───── Material for the task ─────

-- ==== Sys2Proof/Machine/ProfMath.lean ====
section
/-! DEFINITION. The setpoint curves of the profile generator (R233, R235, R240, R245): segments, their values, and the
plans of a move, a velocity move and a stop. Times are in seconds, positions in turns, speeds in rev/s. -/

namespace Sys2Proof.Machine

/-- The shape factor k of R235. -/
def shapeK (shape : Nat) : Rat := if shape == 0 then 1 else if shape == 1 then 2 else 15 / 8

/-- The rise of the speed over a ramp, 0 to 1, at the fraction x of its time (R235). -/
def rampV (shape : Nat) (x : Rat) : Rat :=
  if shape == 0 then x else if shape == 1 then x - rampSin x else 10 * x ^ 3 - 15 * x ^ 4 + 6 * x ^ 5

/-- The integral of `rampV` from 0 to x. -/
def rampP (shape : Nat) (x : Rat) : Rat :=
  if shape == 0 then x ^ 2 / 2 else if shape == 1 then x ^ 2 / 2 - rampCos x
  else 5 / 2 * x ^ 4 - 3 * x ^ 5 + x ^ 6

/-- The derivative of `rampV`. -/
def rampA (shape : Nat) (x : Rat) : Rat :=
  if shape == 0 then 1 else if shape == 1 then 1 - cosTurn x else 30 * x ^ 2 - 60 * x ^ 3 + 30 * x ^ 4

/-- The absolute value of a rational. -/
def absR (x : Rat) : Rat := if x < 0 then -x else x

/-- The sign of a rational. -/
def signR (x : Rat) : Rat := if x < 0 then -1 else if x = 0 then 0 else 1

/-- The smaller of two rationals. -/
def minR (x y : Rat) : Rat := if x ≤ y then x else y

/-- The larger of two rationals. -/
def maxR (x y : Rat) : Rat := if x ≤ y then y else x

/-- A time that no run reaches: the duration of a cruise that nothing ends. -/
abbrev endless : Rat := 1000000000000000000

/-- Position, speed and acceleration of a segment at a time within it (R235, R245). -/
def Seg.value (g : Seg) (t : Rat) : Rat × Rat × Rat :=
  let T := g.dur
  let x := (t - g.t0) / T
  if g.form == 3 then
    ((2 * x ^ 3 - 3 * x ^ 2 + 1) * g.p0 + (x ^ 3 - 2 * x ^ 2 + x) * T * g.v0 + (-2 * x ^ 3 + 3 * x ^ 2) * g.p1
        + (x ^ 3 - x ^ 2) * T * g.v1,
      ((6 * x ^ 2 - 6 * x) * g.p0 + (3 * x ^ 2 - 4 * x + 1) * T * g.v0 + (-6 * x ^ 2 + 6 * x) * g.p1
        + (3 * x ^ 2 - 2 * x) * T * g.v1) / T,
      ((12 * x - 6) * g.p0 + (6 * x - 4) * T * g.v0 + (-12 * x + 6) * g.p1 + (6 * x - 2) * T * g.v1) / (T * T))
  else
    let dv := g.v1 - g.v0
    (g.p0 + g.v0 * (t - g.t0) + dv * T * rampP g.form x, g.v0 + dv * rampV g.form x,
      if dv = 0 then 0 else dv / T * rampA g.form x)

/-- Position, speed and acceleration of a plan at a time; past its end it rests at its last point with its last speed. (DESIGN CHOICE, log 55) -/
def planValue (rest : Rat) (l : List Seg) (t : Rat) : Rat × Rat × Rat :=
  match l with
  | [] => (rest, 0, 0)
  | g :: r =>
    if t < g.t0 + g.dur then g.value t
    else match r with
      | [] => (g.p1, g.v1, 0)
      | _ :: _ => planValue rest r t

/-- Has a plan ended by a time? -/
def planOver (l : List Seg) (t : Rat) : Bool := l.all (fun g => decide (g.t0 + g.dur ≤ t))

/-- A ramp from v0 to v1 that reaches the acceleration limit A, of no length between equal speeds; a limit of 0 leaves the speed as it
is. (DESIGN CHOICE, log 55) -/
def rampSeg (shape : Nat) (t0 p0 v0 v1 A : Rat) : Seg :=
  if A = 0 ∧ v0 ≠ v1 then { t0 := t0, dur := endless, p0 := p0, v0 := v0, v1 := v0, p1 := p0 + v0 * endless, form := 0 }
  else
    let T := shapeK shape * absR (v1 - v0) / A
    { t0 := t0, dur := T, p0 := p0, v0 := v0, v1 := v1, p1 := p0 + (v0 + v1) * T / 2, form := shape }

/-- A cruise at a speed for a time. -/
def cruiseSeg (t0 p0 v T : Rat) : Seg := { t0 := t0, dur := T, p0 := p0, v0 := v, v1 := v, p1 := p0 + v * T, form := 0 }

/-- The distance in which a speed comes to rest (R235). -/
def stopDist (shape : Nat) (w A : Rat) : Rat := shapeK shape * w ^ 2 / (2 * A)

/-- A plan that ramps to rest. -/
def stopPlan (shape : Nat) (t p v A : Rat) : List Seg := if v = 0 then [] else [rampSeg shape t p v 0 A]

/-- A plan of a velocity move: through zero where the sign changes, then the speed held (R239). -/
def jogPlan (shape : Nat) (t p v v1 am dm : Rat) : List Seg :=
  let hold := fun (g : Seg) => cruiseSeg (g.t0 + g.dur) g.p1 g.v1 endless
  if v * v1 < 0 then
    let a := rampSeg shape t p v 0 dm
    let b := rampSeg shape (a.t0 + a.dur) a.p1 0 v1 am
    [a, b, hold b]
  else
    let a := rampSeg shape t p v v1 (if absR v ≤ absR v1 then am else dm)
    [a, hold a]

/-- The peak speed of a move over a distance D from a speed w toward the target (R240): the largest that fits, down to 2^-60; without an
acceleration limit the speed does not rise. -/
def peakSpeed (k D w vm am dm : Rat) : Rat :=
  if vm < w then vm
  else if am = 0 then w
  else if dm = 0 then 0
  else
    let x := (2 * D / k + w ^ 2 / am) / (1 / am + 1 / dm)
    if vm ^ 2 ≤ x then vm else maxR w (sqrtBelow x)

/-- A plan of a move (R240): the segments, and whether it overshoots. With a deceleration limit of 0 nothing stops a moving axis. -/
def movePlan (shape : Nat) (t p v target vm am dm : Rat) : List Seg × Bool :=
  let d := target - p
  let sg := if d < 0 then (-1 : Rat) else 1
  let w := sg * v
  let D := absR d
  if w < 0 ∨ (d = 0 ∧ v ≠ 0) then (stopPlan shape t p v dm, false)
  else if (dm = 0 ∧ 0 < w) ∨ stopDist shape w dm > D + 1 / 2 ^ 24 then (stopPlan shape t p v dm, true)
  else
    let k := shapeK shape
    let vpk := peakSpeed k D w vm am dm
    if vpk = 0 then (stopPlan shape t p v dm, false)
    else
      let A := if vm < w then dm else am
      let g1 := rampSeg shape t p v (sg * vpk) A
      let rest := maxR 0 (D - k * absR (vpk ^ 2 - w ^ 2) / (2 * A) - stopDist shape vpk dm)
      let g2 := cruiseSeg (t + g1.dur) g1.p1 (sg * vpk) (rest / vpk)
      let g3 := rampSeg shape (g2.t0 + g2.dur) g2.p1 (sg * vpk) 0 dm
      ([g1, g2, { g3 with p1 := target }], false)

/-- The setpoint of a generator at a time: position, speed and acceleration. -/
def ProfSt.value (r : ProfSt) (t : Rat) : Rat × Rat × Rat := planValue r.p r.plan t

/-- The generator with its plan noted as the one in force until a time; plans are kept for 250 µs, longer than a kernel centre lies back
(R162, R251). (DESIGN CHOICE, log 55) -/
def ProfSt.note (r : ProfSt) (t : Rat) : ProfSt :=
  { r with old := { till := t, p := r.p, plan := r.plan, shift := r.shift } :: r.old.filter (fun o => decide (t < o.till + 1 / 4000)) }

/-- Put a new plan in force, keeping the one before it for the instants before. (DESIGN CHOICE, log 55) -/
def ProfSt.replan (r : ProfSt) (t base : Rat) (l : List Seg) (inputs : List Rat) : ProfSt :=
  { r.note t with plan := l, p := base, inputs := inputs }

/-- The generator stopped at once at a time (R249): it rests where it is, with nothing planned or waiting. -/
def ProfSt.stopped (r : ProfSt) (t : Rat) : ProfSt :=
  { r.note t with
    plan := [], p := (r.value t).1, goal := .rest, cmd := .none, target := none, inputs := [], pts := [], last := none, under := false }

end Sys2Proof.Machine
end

─────

_Exercise description_: I'd like the lines above from the one with "[a, b, hold b]" up to and including the one with "let g2 := cruiseSeg" copied exactly, with no other lines.

_Written response_:
    [a, b, hold b]
  else
    let a := rampSeg shape t p v v1 (if absR v ≤ absR v1 then am else dm)
    [a, hold a]

/-- The peak speed of a move over a distance D from a speed w toward the target (R240): the largest that fits, down to 2^-60; without an
acceleration limit the speed does not rise. -/
def peakSpeed (k D w vm am dm : Rat) : Rat :=
  if vm < w then vm
  else if am = 0 then w
  else if dm = 0 then 0
  else
    let x := (2 * D / k + w ^ 2 / am) / (1 / am + 1 / dm)
    if vm ^ 2 ≤ x then vm else maxR w (sqrtBelow x)

/-- A plan of a move (R240): the segments, and whether it overshoots. With a deceleration limit of 0 nothing stops a moving axis. -/
def movePlan (shape : Nat) (t p v target vm am dm : Rat) : List Seg × Bool :=
  let d := target - p
  let sg := if d < 0 then (-1 : Rat) else 1
  let w := sg * v
  let D := absR d
  if w < 0 ∨ (d = 0 ∧ v ≠ 0) then (stopPlan shape t p v dm, false)
  else if (dm = 0 ∧ 0 < w) ∨ stopDist shape w dm > D + 1 / 2 ^ 24 then (stopPlan shape t p v dm, true)
  else
    let k := shapeK shape
    let vpk := peakSpeed k D w vm am dm
    if vpk = 0 then (stopPlan shape t p v dm, false)
    else
      let A := if vm < w then dm else am
      let g1 := rampSeg shape t p v (sg * vpk) A
      let rest := maxR 0 (D - k * absR (vpk ^ 2 - w ^ 2) / (2 * A) - stopDist shape vpk dm)
      let g2 := cruiseSeg (t + g1.dur) g1.p1 (sg * vpk) (rest / vpk)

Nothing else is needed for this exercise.